GTX 650 Ti Boost Roundup (ASUS, EVGA, Gigabyte, Galaxy, MSI)
NVIDIA’s GTX 650 Ti Boost quite literally came out of nowhere and turned the mid-range market on its head. This was done through the Boost’s introduction alongside some strategic price juggling on the GTX 650 Ti and GTX 660. As a result, NVIDIA has been able to achieve near-dominance in several segments without all that much effort.
With the $170 GTX 650 Ti Boost quickly becoming the go-to card for gamers who want excellent performance without spending an arm and a leg, it’s only natural that board partners would be quick to respond with their own versions. Indeed, there has been a literal flood of choices hitting the market and unlike previous generations, all of them tack a mere $10 or less onto the GTX 650 Ti Boost’s reference price. In this article, we are taking a look at five examples from premier board partners like ASUS, EVGA, Galaxy, Gigabyte and MSI, all of which are widely available from retailers.
Since the GTX 650 Ti Boost introduces GeForce Boost into the sub-$199 price point, a number of factors have to be taken into account. Maximum and average clock speeds are now largely determined by TDP which means core temperatures become a primary factor when the drivers and onboard systems determine engine frequencies. This should (in theory) allow manufacturers with better heatsinks to achieve better performance. In addition, no two cores are alike so there may be very minor frequency variances between similarly clocked cards.
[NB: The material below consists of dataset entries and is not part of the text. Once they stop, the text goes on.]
/-- Memory is storage: a byte the host writes is the byte it reads next, and every other byte of both spaces
is as it was. What the AVM reads is the bytes there, big-endian, where they answer; a run of bytes stored is
what its addresses read, and every other address reads as before (20_memory.md R62, R63, R65, R66). -/
def Obligations.HostMemory : Prop :=
  (∀ (s : State) (sp : Space) (a : Addr),
    s.read8? sp a = (if s.cfg.mapped sp a then some (s.byteAt sp a) else none) ∧
    (∀ w : Half, s.read16? sp a = some w ↔
      s.read8? sp a = some (w.extractLsb' 8 8) ∧ s.read8? sp (a + 1) = some (w.extractLsb' 0 8)) ∧
    (∀ (n : Nat) (bs : List Byte), s.bytes? sp n a = some bs ↔
      bs.length = n ∧ ∀ i < n, s.read8? sp (a + BitVec.ofNat 32 i) = some (bs.getD i 0)) ∧
    ∀ (n : Nat) (ws : List Half), s.words? sp n a = some ws ↔
      ws.length = n ∧ ∀ i < n, s.read16? sp (a + BitVec.ofNat 32 (2 * i)) = some (ws.getD i 0)) ∧
  (∀ w : Half, halfBytes w = [w.extractLsb' 8 8, w.extractLsb' 0 8]) ∧
  (∀ (m : Memory) (a : Addr) (bs : List Byte), m.wf = true → bs.length ≤ 2 ^ 32 →
    let m' := (storeBytes (fun _ => true) m a bs).1
    (∀ i < bs.length, m'.read (a + BitVec.ofNat 32 i).toNat = bs.getD i 0) ∧
    ∀ x : Addr, (∀ i < bs.length, x ≠ a + BitVec.ofNat 32 i) → m'.read x.toNat = m.read x.toNat) ∧
  ∀ (s : State) (sp : Space) (a : Addr) (b : Byte) (rest : List HostAccess),
    s.host = .memWrite sp a b :: .memRead sp a :: rest → s.memoryInv = true →
    s.cfg.mapped sp a = true → (s.cfg.noAram = true → sp = .main) →
      ∃ t, step s = .next t ∧
        step t = .next { t with host := rest, replies := s.replies ++ [.byte b] } ∧
        ∀ (sp' : Space) (x : Addr), sp' ≠ sp ∨ x ≠ a → t.byteAt sp' x = s.byteAt sp' x

/-- The dispatch loop: while a command is pending, commands may execute and the state is `WAITING`, one
command is popped and executed, and the condition is tested again; else nothing happens
(40_commands.md R135). -/
def Obligations.DispatchLoop : Prop :=
  ∀ s : State,
    runPendingCommands s =
      (if 0 < s.cmd.pending ∧ s.canExecute = true ∧ s.mode = .waiting then
        (do
          let i ← fetchCommand
          executeCommand i
          runPendingCommands : Act Unit) s
      else .ok () s)

/-- Under the buffer's invariant one command is popped whole: its header and its operands are the oldest
words, they decode, and exactly they leave the buffer (10_state.md R31; 40_commands.md R135). -/
def Obligations.FetchCommand : Prop :=
  ∀ s : State, s.bufferInv = true → 0 < s.cmd.pending →
    ∃ (i : Instr) (rest : List Word) (n : Nat),
      decode (.header s.cfg.startExtraWords) s.cmd.contents = .ok (i, rest) ∧ i.wellFormed = true ∧
      n + rest.length = s.cmd.words ∧
      fetchCommand s = .ok i
        { s with
          cmd :=
            { s.cmd with
              rd := s.cmd.rd + BitVec.ofNat 6 n, words := rest.length, pending := s.cmd.pending - 1 } } ∧
      ({ s.cmd with rd := s.cmd.rd + BitVec.ofNat 6 n, words := rest.length } : CmdBuffer).contents = rest

/-! ### The configuration commands -/

/-- `NOP` is acknowledged and does nothing else (40_commands.md R140). -/
def Obligations.NopResult : Prop :=
  ∀ (sync : BitVec 7) (s : State),
    exec (.nop sync) s = .next
      { s with
        evt := s.evt ++ [0x10000000 + sync.setWidth 32]
        irq := s.irq ++ [.event (0x10000000 + sync.setWidth 32)] }

/-- `SETUP` where every word it reads answers: the two bases, the tables (the sine table not under `LIGHT`),
`setup_done`, the acknowledgment (40_commands.md R141; 20_memory.md R79). -/
def Obligations.SetupResult : Prop :=
  ∀ (sync : BitVec 7) (vpb resample pattern afc rpb : Addr) (s : State) (rc pt sn ac : List Sample),
    s.tables.full = true →
    s.words? .main 256 resample = some rc → s.words? .main 256 pattern = some pt →
    (s.cfg.light = false → s.words? .main 128 (pattern + 512) = some sn) →
    s.words? .main 32 afc = some ac →
      exec (.setup sync vpb resample pattern afc rpb) s = .next
        { s with
          vpbBase := vpb
          tables :=
            { resampleCoef := rc, pattern := pt, sine := if s.cfg.light then s.tables.sine else sn
              afcCoef := ac }
          rpbBase := rpb
          setupDone := true
          evt := s.evt ++ [0x10000000 + sync.setWidth 32]
          irq := s.irq ++ [.event (0x10000000 + sync.setWidth 32)] }

/-- `SETUP` at a word that does not answer, in each of the four tables: the VPB base is written, the tables read
before have their new values, the words before it are in its table, nothing else is changed but the halt
(40_commands.md R141; 60_exceptions.md R312). That a table is replaced word by word is the model's reading,
log 19. -/
def Obligations.SetupBusError : Prop :=
  ∀ (sync : BitVec 7) (vpb resample pattern afc rpb : Addr) (s : State), s.tables.full = true →
    let stops (t : Tables) : Prop :=
      exec (.setup sync vpb resample pattern afc rpb) s = .next
        { s with vpbBase := vpb, tables := t, mode := .halted, haltCause := .busError }
    let breaks (n : Nat) (a : Addr) (k : Nat) (ws : List Sample) : Prop :=
      k < n ∧ s.words? .main k a = some ws ∧ s.read16? .main (a + BitVec.ofNat 32 (2 * k)) = none
    (∀ (k : Nat) (ws : List Sample), breaks 256 resample k ws →
      stops { s.tables with resampleCoef := ws ++ s.tables.resampleCoef.drop k }) ∧
    ∀ rc : List Sample, s.words? .main 256 resample = some rc →
      (∀ (k : Nat) (ws : List Sample), breaks 256 pattern k ws →
        stops { s.tables with resampleCoef := rc, pattern := ws ++ s.tables.pattern.drop k }) ∧
      ∀ pt : List Sample, s.words? .main 256 pattern = some pt →
        (∀ (k : Nat) (ws : List Sample), s.cfg.light = false → breaks 128 (pattern + 512) k ws →
          stops { s.tables with resampleCoef := rc, pattern := pt, sine := ws ++ s.tables.sine.drop k }) ∧
        ∀ sn : List Sample, (s.cfg.light = false → s.words? .main 128 (pattern + 512) = some sn) →
          ∀ (k : Nat) (ws : List Sample), breaks 32 afc k ws →
            stops
              { resampleCoef := rc, pattern := pt, sine := if s.cfg.light then s.tables.sine else sn
                afcCoef := ws ++ s.tables.afcCoef.drop k }

/-- `START_RENDER` of a configured machine: with a frame and a voice to render it stops at the first voice,
its first frame open; with no frame to render it is done at once and dispatch is blocked unless `LIGHT`; with
frames but no voice every frame is opened, written and closed one after another without a sync word, and the
render is done (40_commands.md R142; 41_frame_ops.md R171, R172, R173). -/
def Obligations.StartRenderResult : Prop :=
  ∀ (sync : BitVec 7) (voices frames vol : Half) (outL outR : Addr) (s : State), s.setupDone = true →
    (frames ≠ 0 → voices ≠ 0 → s.canOpenFrame = true →
      exec (.startRender sync voices frames vol outL outR) s = .next
        { s.frameOpen with
          outVol := vol, outL := outL, outR := outR, outValid := true
          cur := ⟨frames, voices, 0, 0, List.replicate 16 0, 0, false⟩
          mode := .rendering }) ∧
    (frames = 0 →
      exec (.startRender sync voices frames vol outL outR) s = .next
        { s with
          outVol := vol, outL := outL, outR := outR, outValid := true
          cur := ⟨0, voices, 0, 0, List.replicate 16 0, 0, false⟩
          mode := .waiting
          canExecute := s.canExecute && s.cfg.light
          evt := s.evt ++ [0x30000000]
          irq := s.irq ++ [.event 0x30000000] }) ∧
    (voices = 0 →
      let s₀ : State :=
        { s with
          outVol := vol, outL := outL, outR := outR, outValid := true
          cur := ⟨frames, 0, 0, 0, List.replicate 16 0, 0, false⟩
          mode := .rendering }
      (∀ j < frames.toNat,
        (State.voicelessFrame^[j] s₀).canOpenFrame = true ∧
          (State.voicelessFrame^[j] s₀).frameOpen.canCloseFrame = true) →
      let t := State.voicelessFrame^[frames.toNat] s₀
      exec (.startRender sync voices frames vol outL outR) s = .next
        { t with
          mode := .waiting
          canExecute := s.canExecute && s.cfg.light
          evt := t.evt ++ [0x30000000]
          irq := t.irq ++ [.event 0x30000000] } ∧
      t.cur = ⟨frames, 0, frames, 0, List.replicate 16 0, 0, false⟩ ∧
      t.outL = outL + 160 * frames.setWidth 32 ∧ t.outR = outR + 160 * frames.setWidth 32 ∧
      t.evt = s.evt ++
        (if s.cfg.light then []
        else (List.range frames.toNat).map fun j => 0x20000000 + BitVec.ofNat 32 j) ∧
      (frames ≠ 0 → t.prepared = false))

/-- `SET_SAMPLE_BASE` with `NO_ARAM` writes the base and is acknowledged; without, it halts (40_commands.md
R143). With `NO_ARAM` a sample address is read in `MAIN` at the base plus the address, modulo 2^32; without, in
`SAMPLE` at the address itself, and the base is not used: with any other base the same bytes are read. Either way
a byte that does not answer halts (20_memory.md R61, R66). -/
def Obligations.SetSampleBaseResult : Prop :=
  ∀ (sync : BitVec 7) (base : Addr) (s : State),
    (s.cfg.noAram = true →
      exec (.setSampleBase sync base) s = .next
        { s with
          sampleBase := base
          evt := s.evt ++ [0x10000000 + sync.setWidth 32]
          irq := s.irq ++ [.event (0x10000000 + sync.setWidth 32)] }) ∧
    (s.cfg.noAram = false →
      exec (.setSampleBase sync base) s = .next { s with mode := .halted, haltCause := .unknownOpcode }) ∧
    (s.cfg.noAram = true → s.sampleSpace = .main ∧ ∀ a : Addr, s.sampleAddr a = s.sampleBase + a ∧
      ∀ n : Nat,
        (∀ bs : List Byte, s.bytes? .main n (s.sampleBase + a) = some bs → readSampleBytes n a s = .ok bs s) ∧
        (s.bytes? .main n (s.sampleBase + a) = none →
          readSampleBytes n a s = .error .busError { s with mode := .halted, haltCause := .busError })) ∧
    (s.cfg.noAram = false → s.sampleSpace = .sample ∧ ∀ a : Addr, s.sampleAddr a = a ∧
      ∀ n : Nat,
        (∀ bs : List Byte, s.bytes? .sample n a = some bs → readSampleBytes n a s = .ok bs s ∧
          ∀ b : Addr, readSampleBytes n a { s with sampleBase := b } = .ok bs { s with sampleBase := b }) ∧
        (s.bytes? .sample n a = none →
          readSampleBytes n a s = .error .busError { s with mode := .halted, haltCause := .busError }))

/-- The halts of the commands themselves: a reserved opcode, `SET_SAMPLE_BASE` without `NO_ARAM`, and the
commands that need `SETUP` or an output before they have them. Nothing but the state and the cause changes,
and nothing is acknowledged (40_commands.md R137, R142; 41_frame_ops.md R174, R178; 60_exceptions.md R311,
R312). -/
def Obligations.CommandHalts : Prop :=
  (∀ (opcode sync : BitVec 7) (imm : Half) (s : State),
    exec (.reserved opcode sync imm) s = .next { s with mode := .halted, haltCause := .unknownOpcode }) ∧
  (∀ (sync : BitVec 7) (base : Addr) (s : State), s.cfg.noAram = false →
    exec (.setSampleBase sync base) s = .next { s with mode := .halted, haltCause := .unknownOpcode }) ∧
  (∀ (sync : BitVec 7) (voices frames vol : Half) (outL outR : Addr) (s : State), s.setupDone = false →
    exec (.startRender sync voices frames vol outL outR) s =
      .next { s with mode := .halted, haltCause := .notConfigured }) ∧
  (∀ (sync : BitVec 7) (voice : Half) (s : State), s.prepared = false → s.setupDone = false →
    exec (.prepareFrame sync) s = .next { s with mode := .halted, haltCause := .notConfigured } ∧
    exec (.addVoice sync voice) s = .next { s with mode := .halted, haltCause := .notConfigured }) ∧
  (∀ (sync : BitVec 7) (s : State), s.prepared = true → s.outValid = false →
    exec (.finalizeFrame sync) s = .next { s with mode := .halted, haltCause := .notConfigured })

/-! ### The frame commands -/

/-- `PREPARE_FRAME`: an open frame is left alone; else, with the reverb silent, every bus is cleared,
attenuated or folded back as the rule says, patterns 2 and 3 are regenerated, the frame is open. Either way
it is acknowledged. Whatever the reverb units are: the buses are cleared and attenuated, then the units 0, 1, 2
and 3 run their phase before the voices, then the back-reverb buses are folded into the front and cleared, the
patterns regenerated, and the frame is open; a halt of a unit ends it there, without an acknowledgment
(41_frame_ops.md R170, R174, R176, R180; 44_reverb.md R290). -/
def Obligations.PrepareFrameResult : Prop :=
  (∀ (sync : BitVec 7) (s : State), s.canOpenFrame = true →
    exec (.prepareFrame sync) s = .next
      { s.frameOpen with
        evt := s.evt ++ [0x10000000 + sync.setWidth 32]
        irq := s.irq ++ [.event (0x10000000 + sync.setWidth 32)] }) ∧
  (∀ s : State, s.prepared = true → prepareFrame s = .ok () s) ∧
  (∀ s : State, s.prepared = false → s.setupDone = true →
    let zeros : List Sample := List.replicate 80 0
    let scaled (g : Half) (bus : List Sample) : List Sample :=
      bus.map fun x => clamp16 (asr (g.toNat * x.toInt) 15)
    let mixed (g : Half) (bus src : List Sample) : List Sample :=
      List.zipWith (fun o x => wrap16 (o.toInt + (clamp16 (asr (g.toNat * x.toInt) 15)).toInt)) bus src
    prepareFrame s =
      (do
        modify fun u =>
          { u with
            buses :=
              { u.buses with
                fl := zeros, fr := zeros
                bl := scaled u.cfg.backDecayGain u.buses.bl
                br := scaled u.cfg.backDecayGain u.buses.br
                flRv := zeros, frRv := zeros, auxaRv := zeros, auxbRv := zeros } }
        preUnit 0
        preUnit 1
        preUnit 2
        preUnit 3
        modify fun u =>
          { u with
            buses :=
              { u.buses with
                fl := mixed u.cfg.reverbFrontGainL u.buses.fl u.buses.blRv
                fr := mixed u.cfg.reverbFrontGainR u.buses.fr u.buses.brRv
                blRv := zeros, brRv := zeros }
            tables :=
              { u.tables with
                pattern := u.tables.pattern.take 128 ++ (Config.patternRegen u.tables.pattern).toList }
            prepared := true } : Act Unit) s) ∧
  ∀ (sync : BitVec 7) (s : State),
    exec (.prepareFrame sync) s = .next
      ((do
        prepareFrame
        modify fun u => u.pushEvent (0x10000000 + sync.setWidth 32) : Act Unit).final s)

/-- `ADD_VOICE` of a voice that is disabled or done: the frame is opened, the command is acknowledged,
nothing else happens (42_voice_mix.md R200; 41_frame_ops.md R181). -/
def Obligations.AddVoiceSkips : Prop :=
  ∀ (sync : BitVec 7) (v : Half) (s : State) (ws : List Half), s.canOpenFrame = true →
    s.words? .main s.cfg.vpbWords (s.vpbAddr v) = some ws →
    (s.cfg.expand ws).enabled = 0 ∨ (s.cfg.expand ws).done ≠ 0 →
      exec (.addVoice sync v) s = .next
        { s.frameOpen with
          evt := s.evt ++ [0x10000000 + sync.setWidth 32]
          irq := s.irq ++ [.event (0x10000000 + sync.setWidth 32)] }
When it comes to card versus card comparisons, let’s state the obvious first: once again, none of NVIDIA’s board partners have touched the GTX 650 Ti Boost’s memory frequencies. According to our conversations with several of them, increasing the GDDR5’s data rate would have necessitated time-consuming binning procedures without having a meaningful impact on performance. As such, they’ve elected to focus on graphics engine speeds.
The ASUS, Gigabyte and MSI cards all have very similar out-of-box core overclocks with their resulting Boost speeds being the main point of differentiation. Out of the three, MSI has their BIOS-defined Power Limit set at a slightly higher level than Gigabyte or ASUS which ensured better consistency across the games we tested. Ironically, the $170 Gigabyte card may have the highest “on paper” specifications but it lags slightly behind in terms of overall speeds.
Galaxy and EVGA start from very different ends of the spectrum. Galaxy has decided to leave their card at reference frequencies and even though they have a phenomenal heatsink design, speeds lag slightly behind those our original GTX 650 Ti Boost displayed. As we discussed, this may be due to actual core differentiation but average performance was exactly equal to a standard GTX 650 Ti Boost. EVGA’s Superclocked meanwhile is able to remain well ahead with some impressive Boost frequencies which plateaued above the 1200MHz mark on a regular basis.